The Actor-Critic method combines the policy gradient method, a policy-based reinforcement learning approach, with TD learning, a value-based approach. The Actor (policy) selects actions, and the Critic (value function) evaluates those actions, making learning more efficient.
Advantage Function
In the policy gradient method, the action-value function $Q(s,a)$ is used to determine the direction of policy updates. However, the action-value function tends to be heavily dependent on the state’s own value $V(s)$. For example, if a state has very high value, all actions in that state will have high Q-values.
Therefore, we consider evaluating actions using the advantage function $A(s,a)$, which subtracts the state value $V(s)$.
$$ A(s,a) = Q(s,a) - V(s) $$
The advantage function indicates “how much better (or worse) taking a specific action $a$ in state $s$ is compared to the average value $V(s)$ of that state.” This enables evaluation of the relative goodness of actions.

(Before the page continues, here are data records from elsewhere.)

-- ==== Sys2Proof/Laws/SteadyHouse.lean ====
section
/-! SUPPORT. Spares, links, relays, sending, the tick and the register window leave what commands configure. -/

namespace Sys2Proof.Machine

open Sys2Proof

variable {but : Nat → Bool}

/-! ### Spare -/

theorem Steady.markCopy {z s : State} (h : Steady but z s) (t : Nat) :
    Steady but z (Sys2Proof.Machine.markCopy t s) := by
  unfold Sys2Proof.Machine.markCopy
  simp (maxDischargeDepth := 40) only [h, implies_true, Steady.modTroupe]

theorem Steady.sendCopy {z s : State} (h : Steady but z s) (t : Nat) :
    Steady but z (Sys2Proof.Machine.sendCopy t s) := by
  unfold Sys2Proof.Machine.sendCopy
  simp (maxDischargeDepth := 40) only [h, Steady.refl, implies_true, Steady.foldl, Steady.markCopy,
    Steady.mirrorWrite]

theorem Steady.resyncStep {z s : State} (h : Steady but z s) (t : Nat) :
    Steady but z (Sys2Proof.Machine.resyncStep t s) := by
  unfold Sys2Proof.Machine.resyncStep
  simp (maxDischargeDepth := 40) only [h, Steady.ite, Steady.deferred, Steady.sendCopy]

theorem Steady.standLine {z s : State} (h : Steady but z s) (t : Nat) (lost : BlockAddr) (l : Nat) :
    Steady but z (Sys2Proof.Machine.standLine t lost l s) := by
  unfold Sys2Proof.Machine.standLine
  simp (maxDischargeDepth := 40) only [h, Steady.ite, Steady.knockAll, Steady.modLine, Steady.openEpoch]

theorem Steady.standApply {z s : State} (h : Steady but z s) (t : Nat) : Steady but z (Sys2Proof.Machine.standApply t s) := by
  refine h.modTroupe _ _ fun tr => ?_
  repeat' split
  · exact plan_mirrorApply ..
  · rfl
  · rfl

theorem Steady.standSend {z s : State} (h : Steady but z s) (t b pos : Nat) (deltas : Tab (QBlk × List F32)) (r : Nat) :
    Steady but z (Sys2Proof.Machine.standSend t b pos deltas r s) := by
  refine Steady.foldl (fun s e => ?_) _ h
  dsimp only
  split
  · exact Steady.refl s
  · exact (Steady.refl s).queueCars _ _ _ _ _ _

theorem Steady.standBucket {z s : State} (h : Steady but z s) (t : Nat) (lost : BlockAddr) (b : Nat) :
    Steady but z (Sys2Proof.Machine.standBucket t lost b s) := by
  unfold Sys2Proof.Machine.standBucket
  try dsimp only
  repeat' split
  all_goals first
    | exact h
    | simp (maxDischargeDepth := 40) only [h, Steady.refl, implies_true, Steady.foldl,
      Steady.standSend, Steady.takeDelta]

theorem Steady.dropStand {z s : State} (h : Steady but z s) (t : Nat) :
    Steady but z (Sys2Proof.Machine.dropStand t s) := by
  unfold Sys2Proof.Machine.dropStand
  simp (maxDischargeDepth := 40) only [h, implies_true, Steady.modTroupe]

theorem Steady.standStep {z s : State} (h : Steady but z s) (t : Nat) :
    Steady but z (Sys2Proof.Machine.standStep t s) := by
  unfold Sys2Proof.Machine.standStep
  repeat' split
  all_goals first
    | exact h
    | simp (maxDischargeDepth := 40) only [h, Steady.refl, Steady.ite, implies_true, Steady.foldl,
      Steady.completeDeferred, Steady.dropStand, Steady.modMirror, Steady.settleGather, Steady.standApply,
      Steady.standBucket]

theorem Steady.sendSpan {z s : State} (h : Steady but z s) (t tensor k : Nat) :
    Steady but z (Sys2Proof.Machine.sendSpan t tensor k s) := by
  unfold Sys2Proof.Machine.sendSpan
  simp (maxDischargeDepth := 40) only [h, Steady.mirrorWrite]

theorem Steady.trickleStep {z s : State} (h : Steady but z s) (t : Nat) :
    Steady but z (Sys2Proof.Machine.trickleStep t s) := by
  unfold Sys2Proof.Machine.trickleStep
  dsimp only
  repeat' split
  all_goals first
    | exact h
    | simp (maxDischargeDepth := 40) only [h, implies_true, Steady.modMirror,
      Steady.modTroupe, Steady.queueCars, Steady.sendSpan, Steady.useBank]

/-! ### Encore -/

theorem Steady.takeoverRecord {z s : State} (h : Steady but z s) (t : Nat) (p : Pulled) (count : Nat) :
    Steady but z (Sys2Proof.Machine.takeoverRecord t p count s) := by
  unfold Sys2Proof.Machine.takeoverRecord
  dsimp only
  repeat' split
  all_goals first
    | exact h
    | simp (maxDischargeDepth := 40) only [h, implies_true, Steady.modTroupe,
      Steady.poke]

theorem Steady.takeHeld {z s : State} (h : Steady but z s) (t tensor blk : Nat) (xs : List F32) :
    Steady but z (Sys2Proof.Machine.takeHeld t tensor blk xs s) := by
  unfold Sys2Proof.Machine.takeHeld
  dsimp only
  repeat' split
  all_goals first
    | exact h
    | simp (maxDischargeDepth := 40) only [h, Steady.pokeHbm]

theorem plan_encoreState (tr : Troupe) (p : Pulled) (area : Tab TState) :
    (encoreState tr p area).plan = tr.plan :=
  (plan_foldl (fun tr i => plan_setFallback ..) _ _).trans (plan_foldl (fun tr e => plan_modScale ..) _ _)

Policy Gradient with the Advantage Function
The policy gradient using the advantage function is expressed as:
$$ \nabla J(\theta) = \mathbb{E}{s \sim d^{\pi\theta}, a \sim \pi_\theta}[\nabla \log \pi_\theta(a|s) A(s,a)] $$
This formula replaces $Q(s,a)$ with $A(s,a)$ in the policy gradient method. $A(s,a)$ functions as a baseline, reducing the variance of the gradient. This improves both learning stability and efficiency.
Advantage Actor-Critic (A2C)
The Actor-Critic method using the advantage function is called Advantage Actor-Critic (A2C).
- Actor: Learns the policy $\pi_\theta(a|s)$ and selects actions. The actor updates the policy parameters $\theta$ using the advantage function $A(s,a)$.
- Critic: Learns the state-value function $V(s)$. The critic updates the state-value function parameters using the TD error ($r + \gamma V(s’) - V(s)$), and this TD error is provided to the actor as an approximation of the advantage function.
A2C is a powerful algorithm that improves the stability of the policy gradient method and enables more efficient learning.
References
- Takahiro Kubo, “Introduction to Reinforcement Learning with Python: From Basics to Practice”, Shoeisha (2019)